Disaster response is sexy, and it is what people think emergency management is all about. It is the thing of disaster movies. People dying, people being rescued, buildings falling down, airplanes crashing, etc. etc. Heroes rushing in to save people, pets and the world! My favorite made for TV movie scene was when the FEMA Director was lowered into a deep hole to sacrifice himself by manually setting off an atomic bomb that would stop a series of earthquakes devastating the West Coast of the USA. He died and the quakes stopped. That a great example of "disaster response!"
Mitigation sounds like litigation, and people in general do not know much about it, or for that matter care about it. Resiliency is a new term that people of all walks of life are trying to grapple with to understand. Perhaps the one thing that has stopped recovery planning from happening is that you can't get first responders from talking about the response phase of emergency management.

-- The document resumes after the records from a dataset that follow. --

/-! ## Partition registers -/

/-- Bits of each word of a core slot that must be zero when written (R299); words 9 and 10 are read-only. -/
def slotZeros : List Word := [0x3F000DC0, 0xFC00FC00, 0, 0, 0, 0xFFFF0000, 0x003FFFFF, 0xFFF00000, 0xFFF80000, 0, 0, 0xFFFFFFFF, 0xFFFFFFFF, 0xFFFFFFFF,
  0xFFFFFFFF, 0xFFFFFFFF]
/-- A core slot that breaks a rule of R299, given the other slots of the core (R298). -/
def slotBad (others : List (List Word)) (w : List Word) : Bool :=
  [ w.length != 16, (w.zip slotZeros).any (fun x => x.1 &&& x.2 != 0), decide (4 < slotCap w), !slotSliced w && slotLen w != 0,
    slotValid w && (slotWeight w == 0 || slotDomain w == 0 || others.any fun o => slotValid o && slotDomain o == slotDomain w) ].any id
/-- A write keeps every granule, bank and channel of a slot (R300). -/
def slotKeeps (old new : List Word) : Bool :=
  let lo := fun (w : List Word) => ((w.getD 1 0).extractLsb' 0 10).toNat
  let hi := fun (w : List Word) => ((w.getD 1 0).extractLsb' 16 10).toNat
  decide (lo new ≤ lo old) && decide (hi old ≤ hi new) && [2, 3, 4, 5].all fun i => old.getD i 0 &&& ~~~(new.getD i 0) == 0
/-- A bed holds a bank or channel that a write removes. -/
def bedLoses (old new : List Word) (b : Bed) : Bool :=
  b.held.any (fun k => slotBank old k && !slotBank new k) || b.chans &&& slotChans old &&& ~~~slotChans new != 0
/-- A team holds what a write removes: a granule, or a bank or a channel of its bed (R300). -/
def teamLoses (s : State) (old new : List Word) (t : Team) : Bool :=
  (s.teamGrans t).any (fun g => slotGran old g && !slotGran new g) || bedLoses old new (s.bed t.place.plot t.place.bed)
/-- Placed beds of a domain take the channels that a write newly grants and that their plots ask for, the first placed first; channels granted before are gained by no placed bed, and a bed that has been evicted is not placed: its channels come back with it (R203, R300, R314). -/
def grantChans (s : State) (core dom : Nat) (old new : List Word) : State :=
  s.gov.plots.foldl (fun s p =>
    if plotDom s p != dom then s
    else match s.launch? p.launch with
      | none => s
      | some l => p.beds.zipIdx.foldl (fun s b =>
        let now := s.bed p.uid b.2
        let more := l.pkt.chan &&& slotChans new &&& ~~~slotChans old &&& ~~~heldChans s core &&& ~~~parkedMask now
        if now.core != core || bedEvicted s p.uid b.2 || p.st == .saved || p.st == .done || now.teams == 0 || more == 0 then s
        else (s.modCore core fun c => { c with chans := c.chans.mapIdx fun i ch => if more.getLsbD i then Channel.reset else ch }).modBed p.uid b.2
          fun y => { y with chans := y.chans ||| more }) s) s
/-- The slot's contents after a write: the read-only words stay with the device, BUDGET within its cap (R299, R312). -/
def slotWritten (old new : List Word) (sliceOn : Bool) : List Word :=
  let fresh := !slotValid old || slotDomain old != slotDomain new
  let st := if !slotValid new then 0 else if slotState old == 2 && !fresh then 2 else if slotSliced new && !sliceOn then 3 else 0
  (new.set 9 (BitVec.ofNat 32 (if fresh then 0 else min (slotCap new * slotLen new) (slotBudget old)))).set 10 (BitVec.ofNat 32 st)
/-- Dies on which a domain has a valid slot, of a core or of a cluster (R298). -/
def slotDies (s : State) (dom : Nat) : List Nat :=
  ((List.range Config.cores).filter fun c => (slotIndex (s.core c) dom).isSome).map dieOf
    ++ ((List.range Config.clusters).filter fun c => (s.cluster c).slots.any fun w => (w.getD 0 0).getLsbD 31 && ((w.getD 0 0).extractLsb' 0 6).toNat == dom).map (· / 16)
/-- A domain's slots would not lie within one estate (R364). -/
def estateBad (s : State) (die dom : Nat) : Bool := !(slotDies s dom).all (sameEstate s die)
/-- Write a core slot (R299, R300): every command that names a slot aborts the gates of its domain (R310), and what it takes from placed teams is recalled first, all in this one step. -/
def writeCoreSlot (s : State) (core i : Nat) (new : List Word) : State :=
  let old := slotOfCore s core i
  let others := ((List.range 8).filter (· != i)).map (slotOfCore s core)
  if slotBad others new || (slotValid new && estateBad (modSlot s core i fun w => w.set 0 0) (dieOf core) (slotDomain new)) then s
  else
    let gone := slotValid old && (!slotValid new || slotDomain new != slotDomain old)
    let dom := slotDomain old
    let hit := if gone then (domTeams s core dom).map (·.tid)
               else if slotValid old && !slotKeeps old new then ((domTeams s core dom).filter (teamLoses s old new)).map (·.tid) else []
    let s := if slotValid old then abortGates s core dom else s
    let s := if hit.isEmpty then s else evictTeams (haltTeams s hit) core hit
    let on := (s.core core).slice.current == some i && slotValid new && slotSliced new && !gone
    let s := modSlot s core i fun _ => slotWritten old new on
    let s := if (s.core core).slice.current == some i && !on then s.modCore core fun c => { c with slice := { c.slice with current := none, last := i } } else s
    let s := if slotValid new && slotValid old && !gone then grantChans s core (slotDomain new) old new else s
    if gone then endRecalls s core (fun r => r.1 == i || r.2 == i) else resumeSlot s core i
/-- CORE_SLOT_WRITE (R299, R300). -/
def execCoreSlotWrite (x : CoreSlotArg) (s : State) : Out :=
  if Config.cores ≤ x.core || 8 ≤ x.slot then .fault .noSuchUnit else .next (writeCoreSlot s x.core x.slot x.words)

/-- A copy names a bank of its cluster (R297). -/
def copyNamesBank (c : Copy) (bank : Nat) : Bool :=
  (c.fromFifo && c.wd 0 == bank) || c.ranges.any fun r => decide (r.1 < 0x400000 + 131072 * (bank + 1)) && decide ((0x400000 + 131072 * bank : Nat) < r.1 + r.2.1)
/-- A matrix command names a bank of its cluster. -/
def cmdNamesBank (c : MCmd) (bank : Nat) : Bool :=
  (cmdRanges c).any fun r =>
    decide (r.1 < 0x400000 + 131072 * (bank + 1)) && decide (0x400000 + 131072 * bank < r.2)
/-- A copy that lost a bank ends as faulted, with its domain fault (R226, R297). -/
def copyWithdrawn (dom bank : Nat) (c : Copy) : Bool := c.dom == dom && c.st != .marking && copyNamesBank c bank
/-- The commands of one core that named a withdrawn bank (R297). -/
def withdrawCore (dom bank : Nat) (s : State) (core : Nat) : State :=
  let copies := (s.core core).chans.flatMap fun ch => (ch.q.filter (copyWithdrawn dom bank)).map (·.tid)
  let hit := fun (m : MCmd) => m.dom == dom && !m.doomed && cmdNamesBank m bank
  let mx := s.mx core
  let cmds := ((mx.q ++ mx.images.flatMap fun i => i.q).filter hit).map (·.tid)
  let doom := fun (l : List MCmd) => l.map fun m => if hit m then { m with doomed := true } else m
  let s := mapCopies s core fun c => if copyWithdrawn dom bank c then cancelCopy 2 c else c
  let s := s.modMx core fun m => { m with q := doom m.q, images := m.images.map fun i => { i with q := doom i.q } }
  (copies ++ cmds).foldl (fun s tid => s.report tid 0x31 0 0 3) s
/-- The copies of saved beds of a cluster that named a withdrawn bank (R297). -/
def withdrawParked (s : State) (cluster dom bank : Nat) : State :=
  let hit := copyWithdrawn dom bank
  let beds := (s.gov.plots.filter fun p => p.cluster == cluster).flatMap fun p => p.beds.flatMap fun b => b.parked.flatMap fun k => (k.2.q.filter hit).map (·.tid)
  let fix := fun (ch : Channel) => { ch with q := ch.q.map fun c => if hit c then cancelCopy 2 c else c }
  let cut := fun (b : Bed) => { b with parked := b.parked.map fun k => (k.1, fix k.2) }
  let s := s.modGov fun g => { g with plots := g.plots.map fun p => if p.cluster == cluster then { p with beds := p.beds.map cut } else p }
  beds.foldl (fun s tid => s.report tid 0x31 0 0 3) s
/-- Mode of a bank-owner word. -/
def bownMode (v : Word) : BankMode := if (v.extractLsb' 8 2).toNat = 1 then .cache else if (v.extractLsb' 8 2).toNat = 2 then .fifo else .plot
/-- Write a bank-owner word (R297, R301): a change of OWNER alone empties the bank, a cache segment in it too. -/
def writeBankOwner (s : State) (cluster bank : Nat) (v : Word) : State :=
  let b := (s.cluster cluster).banks.getD bank Bank.reset
  let owner := (v.extractLsb' 0 6).toNat
  if v &&& 0xFFFFFCC0 != 0 || v.extractLsb' 8 2 == 3 || (owner == b.owner && bownMode v == b.mode) then s
  else
    let s := withdrawParked ((coresOf cluster).foldl (withdrawCore b.owner bank) s) cluster b.owner bank
    let s := if bownMode v != b.mode then setBankMode s cluster bank (bownMode v)
             else (if s.teams.any (fun t => t.sync.mon.isSome) then bankWatchLost s cluster bank else s).modCluster cluster fun c =>
               { c with banks := c.banks.modify bank fun b => { b with mem := Scratch.empty, fifo := [], seg := [] } }
    s.modCluster cluster fun c => { c with banks := c.banks.modify bank fun b => { b with owner := owner, quiesced := none } }
/-- BANK_OWNER_WRITE (R301). -/
def execBankOwnerWrite (x : BankArg) (s : State) : Out :=
  if Config.clusters ≤ x.cluster || 64 ≤ x.bank then .fault .noSuchUnit else .next (writeBankOwner s x.cluster x.bank x.value)
/-- CDOMAIN of a cluster slot. -/
def cslotDomain (w : List Word) : Nat := ((w.getD 0 0).extractLsb' 0 6).toNat
/-- A cluster slot that breaks a rule of R301, given the others of the cluster (R298). -/
def cslotBad (others : List (List Word)) (w : List Word) : Bool :=
  let valid := (w.getD 0 0).getLsbD 31
  [ w.length != 68, w.getD 0 0 &&& 0x7FFFFFC0 != 0, w.getD 1 0 &&& 0x007FFFFF != 0, w.getD 2 0 &&& 0xFFF00000 != 0, w.getD 3 0 != 0,
    (w.drop 4).any (fun x => x &&& 0xF8000000 != 0 || decide (1024 < (x.extractLsb' 16 11).toNat)),
    valid && (cslotDomain w == 0 || others.any fun o => (o.getD 0 0).getLsbD 31 && cslotDomain o == cslotDomain w) ].any id
/-- Write a cluster slot; the counts of its domain restart (R172, R301). -/
def writeClusterSlot (s : State) (cluster i : Nat) (w : List Word) : State :=
  let slots := (s.cluster cluster).slots
  let others := ((List.range 8).filter (· != i)).map fun k => slots.getD k []
  let cleared := s.modCluster cluster fun c => { c with slots := c.slots.modify i fun w => w.set 0 0 }
  if cslotBad others w || ((w.getD 0 0).getLsbD 31 && estateBad cleared (cluster / 16) (cslotDomain w)) then s
  else
    let doms := [cslotDomain w, cslotDomain (slots.getD i [])]
    let cut := fun (l : List (Nat × Nat)) => l.filter fun e => !doms.contains e.1
    s.modCluster cluster fun c => { c with slots := c.slots.set i w, hits := cut c.hits, misses := cut c.misses }
/-- CLUSTER_SLOT_WRITE (R172, R301). -/
def execClusterSlotWrite (x : ClusterSlotArg) (s : State) : Out :=
  if Config.clusters ≤ x.cluster || 8 ≤ x.slot then .fault .noSuchUnit else .next (writeClusterSlot s x.cluster x.slot x.words)

/-! ## The reverse ownership table -/

/-- Set an entry of the ROT; zero entries are not listed. -/
def setRot (s : State) (page : Nat) (e : BitVec 16) : State :=
  s.modMgmt fun m => { m with rot := if e = 0 then adel m.rot page else aput m.rot page e }
/-- Drop every copy of the lines of a page, dirty bytes included (R304). -/
def dropPage (s : State) (page : Nat) : State :=
  let out := fun (line : Nat) => line / 512 != page
  { s with cores := s.cores.map (fun c => { c with l1 := c.l1.filter fun l => out l.line }),
           clusters := s.clusters.map fun c => { c with banks := c.banks.map fun b => { b with seg := b.seg.filter fun l => out l.line } } }
/-- The monitors armed on lines of a page wake: its bytes are written (R187, R304). -/
def wakePage (s : State) (page : Nat) : State :=
  { s with teams := s.teams.map fun t => match t.sync.mon with
      | some m => if m.space == 0 && m.line / 512 == page && m.woke.isNone then { t with sync := { t.sync with mon := some { m with woke := some 0 } } } else t
      | none => t }
/-- Write a ROT entry (R303, R304): an owner change is refused when PIN is set; else the page is emptied and zeroed. -/
def writeRot (s : State) (page : Nat) (e : BitVec 16) : State :=
  let old := rotEntry s page
  let e := e &&& 0x803F
  if old.extractLsb' 0 6 == e.extractLsb' 0 6 then setRot s page e
  else if old.getLsbD 15 then s
  else
    let s := wakePage (dropPage s page) page
    setRot { s with mem := s.mem.zero (page * 65536) 65536 } page e
/-- ROT_OWNER_CHANGE (R303, R304). -/
def execRotOwnerChange (x : RotArg) (s : State) : Out := if 2 ^ 24 ≤ x.page then .fault .noSuchUnit else .next (writeRot s x.page x.entry)

/-! ## Gates, meters, droop -/

/-- GATE_BUDGET_EXPIRY (R309): the gate ends at the team's next instruction boundary. -/
def execGateBudgetExpiry (x : TeamArg) (s : State) : Out :=
  match s.team? x.tid with
  | none => .fault .noSuchUnit
  | some t => match t.gate with
    | some g => if g.deadline ≤ s.clock.ac && !abortStalls s t g then .next (abortGate s t.tid 6) else .next s
    | none => .next s
/-- METER_FOLD (R320): per-core counts are folded into ISSUE, with the energy that the firmware's table gives them. -/
def execMeterFold (x : CoreArg) (s : State) : Out :=
  let s := (s.core x.core).issue.foldl (fun s e => s.meter e.1 0 e.2) s
  .next ((s.modCore x.core fun c => { c with issue := [] }).modMgmt fun m => { m with foldNs := s.clock.ns })
/-- DROOP (R3, R367): the clock of a die is stretched and the event is counted. -/
def execDroop (x : DieArg) (s : State) : Out :=
  if Config.dies ≤ x.die then .fault .noSuchUnit
  else .next (s.modDie x.die fun d => if d.stretched then d else { d with stretched := true, droops := d.droops + 1 })
/-- DROOP_RECOVERY (R3). -/
def execDroopRecovery (x : DieArg) (s : State) : Out :=
  if Config.dies ≤ x.die then .fault .noSuchUnit else .next (s.modDie x.die fun d => { d with stretched := false })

If you are going to work on mitigation, recovery, and resiliency the first thing you need to do is set the stage. I would say or write something like this:
"We have just experienced a disaster/catastrophe. It has been terrible and here are all the damages and losses. It is now two weeks later and all the rescue operations are completed. Fire trucks are parked back in their fire stations and victims are being buried and survivors have been treated at hospitals and released, or remain being treated. While operations are not 'normal' the extreme measures being taken during the response are over."
Then you move on to getting the group to focus on mitigation, recovery or resiliency. When someone brings up a response issue you remind them that the response is over and we are working on mitigation, recovery or resiliency. If they persist, there are other options, none of which are legal, moral or ethical.
Good luck with this effort--it is not for the faint of heart!